Start of RECORDS PROVIDED

-- ==== Sys2Proof/Laws/Tables.lean ====
section
/-! SUPPORT. Tables read after writes, and memory by byte: what a lookup finds after a set, a change or a removal, and that
every write of memory keeps its canonical form. -/

namespace Sys2Proof.Machine

/-! ### Tables -/

@[simp] theorem look_set_same {α : Type} (t : Sparse α) (k : Nat) (x : α) : look (set t k x) k = some x := by
  induction t with
  | nil => simp [set, look]
  | cons e r ih =>
    obtain ⟨k', y⟩ := e
    simp only [set]
    split
    · simp [look]
    · split
      · simp [look]
      · next h => simp [look, ih, Ne.symm h]

theorem look_set_other {α : Type} (t : Sparse α) {k k' : Nat} (x : α) (h : k' ≠ k) : look (set t k x) k' = look t k' := by
  induction t with
  | nil => simp [set, look, Ne.symm h]
  | cons e r ih =>
    obtain ⟨k₁, y⟩ := e
    simp only [set]
    split
    · simp [look, Ne.symm h]
    · split
      · next h₁ => subst h₁; simp [look, Ne.symm h]
      · simp [look, ih]

@[simp] theorem look_del_same {α : Type} (t : Sparse α) (k : Nat) : look (del t k) k = none := by
  induction t with
  | nil => rfl
  | cons e r ih =>
    simp only [del, List.filter_cons] at ih ⊢
    split
    · next h => simp only [look, ih]; simp_all
    · exact ih

theorem look_del_other {α : Type} (t : Sparse α) {k k' : Nat} (h : k' ≠ k) : look (del t k) k' = look t k' := by
  induction t with
  | nil => rfl
  | cons e r ih =>
    simp only [del, List.filter_cons] at ih ⊢
    split
    · simp only [look, ih]
    · next h₁ => simp only [look, ih]; simp_all [Ne.symm h]

@[simp] theorem get_setD_same {α : Type} [DecidableEq α] (d : α) (t : Sparse α) (k : Nat) (x : α) : get d (setD d t k x) k = x := by
  simp only [get, setD]
  split
  · next h => simp [h]
  · simp

theorem get_setD_other {α : Type} [DecidableEq α] (d : α) (t : Sparse α) {k k' : Nat} (x : α) (h : k' ≠ k) :
    get d (setD d t k x) k' = get d t k' := by
  simp only [get, setD]
  split
  · rw [look_del_other t h]
  · rw [look_set_other t x h]

theorem look_upd {α : Type} (t : Sparse α) (k k' : Nat) (f : α → α) :
    look (upd t k f) k' = if k' = k then (look t k').map f else look t k' := by
  induction t with
  | nil => simp [upd, look]
  | cons e r ih =>
    obtain ⟨k₁, y⟩ := e
    simp only [upd, List.map_cons] at ih ⊢
    by_cases h : k₁ = k <;> by_cases h' : k₁ = k' <;> simp_all [look]

@[simp] theorem look_upd_same {α : Type} (t : Sparse α) (k : Nat) (f : α → α) : look (upd t k f) k = (look t k).map f := by
  simp [look_upd]

theorem look_upd_other {α : Type} (t : Sparse α) {k k' : Nat} (f : α → α) (h : k' ≠ k) : look (upd t k f) k' = look t k' := by
  simp [look_upd, h]

/-! ### The state's tables -/

@[simp] theorem setQueue_queue (s : State) (q : Nat) (x : Queue) : (s.setQueue q x).queue q = x := get_setD_same _ _ _ _
theorem setQueue_other (s : State) {q q' : Nat} (x : Queue) (h : q' ≠ q) : (s.setQueue q x).queue q' = s.queue q' :=
  get_setD_other _ _ _ h
@[simp] theorem setRing_ring (s : State) (n : Nat) (x : Ring) : (s.setRing n x).ring n = x := get_setD_same _ _ _ _
theorem setRing_other (s : State) {n n' : Nat} (x : Ring) (h : n' ≠ n) : (s.setRing n x).ring n' = s.ring n' := get_setD_other _ _ _ h
@[simp] theorem setReach_reach (s : State) (n : Nat) (x : Reach) : (s.setReach n x).reach n = x := get_setD_same _ _ _ _
theorem setReach_other (s : State) {n n' : Nat} (x : Reach) (h : n' ≠ n) : (s.setReach n x).reach n' = s.reach n' :=
  get_setD_other _ _ _ h
@[simp] theorem setVault_vault (s : State) (n : Nat) (x : Vault) : (s.setVault n x).vault n = x := get_setD_same _ _ _ _
theorem setVault_other (s : State) {n n' : Nat} (x : Vault) (h : n' ≠ n) : (s.setVault n x).vault n' = s.vault n' :=
  get_setD_other _ _ _ h
@[simp] theorem setUnit_unit (s : State) (n : Nat) (x : MemUnit) : (s.setUnit n x).unit n = x := get_setD_same _ _ _ _
theorem setUnit_other (s : State) {n n' : Nat} (x : MemUnit) (h : n' ≠ n) : (s.setUnit n x).unit n' = s.unit n' :=
  get_setD_other _ _ _ h
@[simp] theorem setCore_core (s : State) (n : Nat) (x : CoreState) : (s.setCore n x).core n = x := get_setD_same _ _ _ _
theorem setCore_other (s : State) {n n' : Nat} (x : CoreState) (h : n' ≠ n) : (s.setCore n x).core n' = s.core n' :=
  get_setD_other _ _ _ h
@[simp] theorem setLc_lc (s : State) (n : Nat) (x : LineCore) : (s.setLc n x).lc n = x := get_setD_same _ _ _ _
theorem setLc_other (s : State) {n n' : Nat} (x : LineCore) (h : n' ≠ n) : (s.setLc n x).lc n' = s.lc n' := get_setD_other _ _ _ h
@[simp] theorem updLc_lc (s : State) (n : Nat) (f : LineCore → LineCore) : (s.updLc n f).lc n = f (s.lc n) := setLc_lc _ _ _
theorem updLc_other (s : State) {n n' : Nat} (f : LineCore → LineCore) (h : n' ≠ n) : (s.updLc n f).lc n' = s.lc n' :=
  setLc_other _ _ h
@[simp] theorem updStream_lc (s : State) (n : Nat) (vec : Bool) (f : LStream → LStream) :
    (s.updStream n vec f).lc n = (s.lc n).setStream vec (f ((s.lc n).stream vec)) := updLc_lc _ _ _
@[simp] theorem setStream_stream (c : LineCore) (vec : Bool) (x : LStream) : (c.setStream vec x).stream vec = x := by
  cases vec <;> rfl
@[simp] theorem setStream_other (c : LineCore) (vec : Bool) (x : LStream) : (c.setStream vec x).stream (!vec) = c.stream (!vec) := by
  cases vec <;> rfl

/-- A team found under a key, after a change of it. -/
@[simp] theorem updTeam_look (s : State) (k : Nat) (f : Team → Team) : look (s.updTeam k f).teams k = (look s.teams k).map f :=
  look_upd_same _ _ _
theorem updTeam_other (s : State) {k k' : Nat} (f : Team → Team) (h : k' ≠ k) : look (s.updTeam k f).teams k' = look s.teams k' :=
  look_upd_other _ _ h

/-! ### Memory by byte -/

/-- An address below every listed one is not listed. -/
theorem look_filter_none {α : Type} (t : Sparse α) (p : Nat → Bool) (x : Nat) (h : p x = false) :
    look (t.filter (fun c => p c.1)) x = none := by
  induction t with
  | nil => rfl
  | cons e r ih =>
    simp only [List.filter_cons]
    split
    · next h₁ => simp only [look, ih]; rw [if_neg]; rintro rfl; simp_all
    · exact ih

theorem look_filter_keep {α : Type} (t : Sparse α) (p : Nat → Bool) (x : Nat) (h : p x = true) :
    look (t.filter (fun c => p c.1)) x = look t x := by
  induction t with
  | nil => rfl
  | cons e r ih =>
    simp only [List.filter_cons]
    split
    · simp only [look, ih]
    · next h₁ => simp only [look, ih]; rw [if_neg]; rintro rfl; simp_all

theorem look_append {α : Type} (t r : Sparse α) (x : Nat) : look (t ++ r) x = (look t x).or (look r x) := by
  induction t with
  | nil => simp [look]
  | cons e t ih =>
    simp only [List.cons_append, look, ih]
    split <;> simp

theorem look_cells (a : Nat) (bs : List Byte) (x : Nat) : look (Mem.cells a bs) x =
    if a ≤ x ∧ x < a + bs.length then (if bs[x - a]?.getD 0 = 0 then none else some (bs[x - a]?.getD 0)) else none := by
  induction bs generalizing a with
  | nil => simp only [Mem.cells, look, List.length_nil]; rw [if_neg]; omega
  | cons b r ih =>
    by_cases hx : x = a
    · subst hx
      have h : x ≤ x ∧ x < x + (b :: r).length := ⟨le_rfl, by simp⟩
      rw [if_pos h, Nat.sub_self]
      by_cases hb : b = 0
      · have : look (Mem.cells (x + 1) r) x = none := by rw [ih, if_neg]; omega
        simp [Mem.cells, hb, this]
      · have hb' : ¬ b = 0#8 := hb
        simp [Mem.cells, hb', look]
    · have hl : look (Mem.cells a (b :: r)) x = look (Mem.cells (a + 1) r) x := by
        simp only [Mem.cells]
        split
        · rfl
        · simp [look, Ne.symm hx]
      rw [hl, ih]
      by_cases hr : a + 1 ≤ x ∧ x < a + 1 + r.length
      · have h : a ≤ x ∧ x < a + (b :: r).length := by simp only [List.length_cons]; omega
        rw [if_pos hr, if_pos h, show x - a = (x - (a + 1)) + 1 by omega, List.getElem?_cons_succ]
      · have h : ¬ (a ≤ x ∧ x < a + (b :: r).length) := by simp only [List.length_cons]; omega
        rw [if_neg hr, if_neg h]

/-- A written run is read back, and every other byte is kept. -/
theorem read_write (m : Bytes) (a : Nat) (bs : List Byte) (x : Nat) : Mem.read (Mem.write m a bs) x =
    if a ≤ x ∧ x < a + bs.length then bs[x - a]?.getD 0 else Mem.read m x := by
  have e : look (Mem.write m a bs) x = ((look (m.filter (fun c => decide (c.1 < a))) x).or (look (Mem.cells a bs) x)).or
      (look (m.filter (fun c => decide (a + bs.length ≤ c.1))) x) := by rw [Mem.write, look_append, look_append]
  have lo := look_filter_keep m (fun k => decide (k < a)) x
  have lo' := look_filter_none m (fun k => decide (k < a)) x
  have hi := look_filter_keep m (fun k => decide (a + bs.length ≤ k)) x
  have hi' := look_filter_none m (fun k => decide (a + bs.length ≤ k)) x
  simp only [decide_eq_true_eq, decide_eq_false_iff_not] at lo lo' hi hi'
  simp only [Mem.read, get, e, look_cells]
  by_cases h₁ : x < a
  · rw [lo h₁, hi' (by omega), if_neg (by omega), if_neg (by omega)]; simp
  · rw [lo' h₁]
    by_cases h₂ : x < a + bs.length
    · have h : a ≤ x ∧ x < a + bs.length := ⟨by omega, h₂⟩
      rw [hi' (by omega), if_pos h]
      by_cases hz : bs[x - a]?.getD 0 = 0
      · rw [if_pos hz, if_pos h, hz]; rfl
      · rw [if_neg hz, if_pos h]; rfl
    · rw [hi (by omega), if_neg (by omega), if_neg (by omega)]; simp

/-! ### The canonical form of memory -/

/-- The canonical form is: rising addresses, and no zero byte. -/
theorem wf_iff (m : Bytes) : Memory.wf m = true ↔ m.Pairwise (fun a b => a.1 < b.1) ∧ ∀ c ∈ m, c.2 ≠ 0 := by
  induction m with
  | nil => simp [Memory.wf]
  | cons c r ih =>
    cases r with
    | nil => simp [Memory.wf]
    | cons d r =>
      simp only [Memory.wf, Bool.and_eq_true, bne_iff_ne, decide_eq_true_eq, ih, List.pairwise_cons, List.mem_cons, forall_eq_or_imp]
      constructor
      · rintro ⟨⟨h1, h2⟩, ⟨h3, h4⟩, h5, h6⟩
        exact ⟨⟨⟨h2, fun x hx => lt_trans h2 (h3 x hx)⟩, h3, h4⟩, h1, h5, h6⟩
      · rintro ⟨⟨⟨h2, -⟩, h3, h4⟩, h1, h5, h6⟩
        exact ⟨⟨h1, h2⟩, ⟨h3, h4⟩, h5, h6⟩

theorem mem_cells {a : Nat} {bs : List Byte} {c : Host.Cell} (h : c ∈ Mem.cells a bs) : a ≤ c.1 ∧ c.1 < a + bs.length ∧ c.2 ≠ 0 := by
  induction bs generalizing a with
  | nil => simp [Mem.cells] at h
  | cons b r ih =>
    simp only [Mem.cells] at h
    split at h
    · obtain ⟨h1, h2, h3⟩ := ih h
      exact ⟨by omega, by simp only [List.length_cons]; omega, h3⟩
    · next hb =>
      rcases List.mem_cons.mp h with rfl | h
      · exact ⟨le_rfl, by simp, hb⟩
      · obtain ⟨h1, h2, h3⟩ := ih h
        exact ⟨by omega, by simp only [List.length_cons]; omega, h3⟩

theorem wf_cells (a : Nat) (bs : List Byte) : Memory.wf (Mem.cells a bs) = true := by
  rw [wf_iff]
  refine ⟨?_, fun c h => (mem_cells h).2.2⟩
  induction bs generalizing a with
  | nil => simp [Mem.cells]
  | cons b r ih =>
    simp only [Mem.cells]
    split
    · exact ih _
    · refine List.pairwise_cons.mpr ⟨fun c h => ?_, ih _⟩
      have := mem_cells h
      omega

theorem wf_filter {m : Bytes} (h : Memory.wf m = true) (p : Host.Cell → Bool) : Memory.wf (m.filter p) = true := by
  rw [wf_iff] at h ⊢
  exact ⟨h.1.filter p, fun c hc => h.2 c (List.mem_of_mem_filter hc)⟩

/-- Writing a run keeps the canonical form. -/
theorem wf_write {m : Bytes} (h : Memory.wf m = true) (a : Nat) (bs : List Byte) : Memory.wf (Mem.write m a bs) = true := by
  have lo := (wf_iff _).mp (wf_filter h (fun c => decide (c.1 < a)))
  have hi := (wf_iff _).mp (wf_filter h (fun c => decide (a + bs.length ≤ c.1)))
  have mid := (wf_iff _).mp (wf_cells a bs)
  rw [wf_iff, Mem.write]
  constructor
  · rw [List.append_assoc, List.pairwise_append, List.pairwise_append]
    refine ⟨lo.1, ⟨mid.1, hi.1, ?_⟩, ?_⟩
    · intro x hx y hy
      have h1 := mem_cells hx
      have h2 := (List.mem_filter.mp hy).2
      simp only [decide_eq_true_eq] at h2
      omega
    · intro x hx y hy
      have h1 := (List.mem_filter.mp hx).2
      simp only [decide_eq_true_eq] at h1
      rcases List.mem_append.mp hy with hy | hy
      · have h2 := mem_cells hy; omega
      · have h2 := (List.mem_filter.mp hy).2
        simp only [decide_eq_true_eq] at h2; omega
  · intro c hc
    rcases List.mem_append.mp hc with hc | hc
    · rcases List.mem_append.mp hc with hc | hc
      · exact lo.2 c hc
      · exact mid.2 c hc
    · exact hi.2 c hc

theorem wf_put {m : Bytes} (h : Memory.wf m = true) (a : Nat) (b : Byte) : Memory.wf (Mem.put m a b) = true := by
  simp only [Mem.put, setD]
  split
  · exact wf_filter h _
  · next hb =>
    rw [wf_iff] at h ⊢
    obtain ⟨h1, h2⟩ := h
    have key : ∀ c ∈ set m a b, c = (a, b) ∨ c ∈ m := by
      intro c hc
      induction m with
      | nil => simpa [set] using hc
      | cons d r ih =>
        simp only [set] at hc
        have h1' := (List.pairwise_cons.mp h1).2
        split at hc
        · simpa using hc
        · split at hc
          · rcases List.mem_cons.mp hc with h | h <;> simp [h]
          · rcases List.mem_cons.mp hc with h | h
            · simp [h]
            · rcases ih h1' (fun c hc => h2 c (List.mem_cons_of_mem _ hc)) h with h | h <;> simp [h]
    refine ⟨?_, fun c hc => ?_⟩
    · induction m with
      | nil => simp [set]
      | cons d r ih =>
        obtain ⟨hd, hr⟩ := List.pairwise_cons.mp h1
        simp only [set]
        split
        · next hlt => exact List.pairwise_cons.mpr ⟨fun c hc => by rcases List.mem_cons.mp hc with rfl | hc
                                                                   · exact hlt
                                                                   · exact lt_trans hlt (hd c hc), h1⟩
        · split
          · next heq => exact List.pairwise_cons.mpr ⟨fun c hc => heq ▸ hd c hc, hr⟩
          · next h3 h4 =>
            have key' : ∀ c ∈ set r a b, c = (a, b) ∨ c ∈ r := by
              clear * -
              intro c hc
              induction r with
              | nil => simpa [set] using hc
              | cons e r ih =>
                simp only [set] at hc
                split at hc
                · simpa using hc
                · split at hc
                  · rcases List.mem_cons.mp hc with h | h <;> simp [h]
                  · rcases List.mem_cons.mp hc with h | h
                    · simp [h]
                    · rcases ih h with h | h <;> simp [h]
            refine List.pairwise_cons.mpr ⟨fun c hc => ?_, ih hr (fun c hc => h2 c (List.mem_cons_of_mem _ hc)) (fun c hc => key' c hc)⟩
            rcases key' c hc with rfl | hc
            · simp only; omega
            · exact hd c hc
    · rcases key c hc with rfl | hc
      · exact hb
      · exact h2 c hc

theorem read_put (m : Bytes) (a : Nat) (b : Byte) (x : Nat) : Mem.read (Mem.put m a b) x = if x = a then b else Mem.read m x := by
  by_cases h : x = a
  · subst h; rw [if_pos rfl]; exact get_setD_same _ _ _ _
  · rw [if_neg h]; exact get_setD_other _ _ _ h

/-- A poke keeps the canonical form. -/
theorem poke_canonical {s : State} (h : MemCanonical s) (pa : Nat) (bs : List Byte) : MemCanonical (s.poke pa bs) := wf_write h pa bs

/-- Memory after reset is in its canonical form. -/
theorem reset_canonical : MemCanonical State.reset := rfl

end Sys2Proof.Machine
end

End of RECORDS PROVIDED

Begin at the first line of the material and transcribe each line exactly. End with the line containing "ih, Ne.symm h]", and give nothing else.

## RESULT FOR THIS EXERCISE:
-- ==== Sys2Proof/Laws/Tables.lean ====
section
/-! SUPPORT. Tables read after writes, and memory by byte: what a lookup finds after a set, a change or a removal, and that
every write of memory keeps its canonical form. -/

namespace Sys2Proof.Machine

/-! ### Tables -/

@[simp] theorem look_set_same {α : Type} (t : Sparse α) (k : Nat) (x : α) : look (set t k x) k = some x := by
  induction t with
  | nil => simp [set, look]
  | cons e r ih =>
    obtain ⟨k', y⟩ := e
    simp only [set]
    split
    · simp [look]
    · split
      · simp [look]
      · next h => simp [look, ih, Ne.symm h]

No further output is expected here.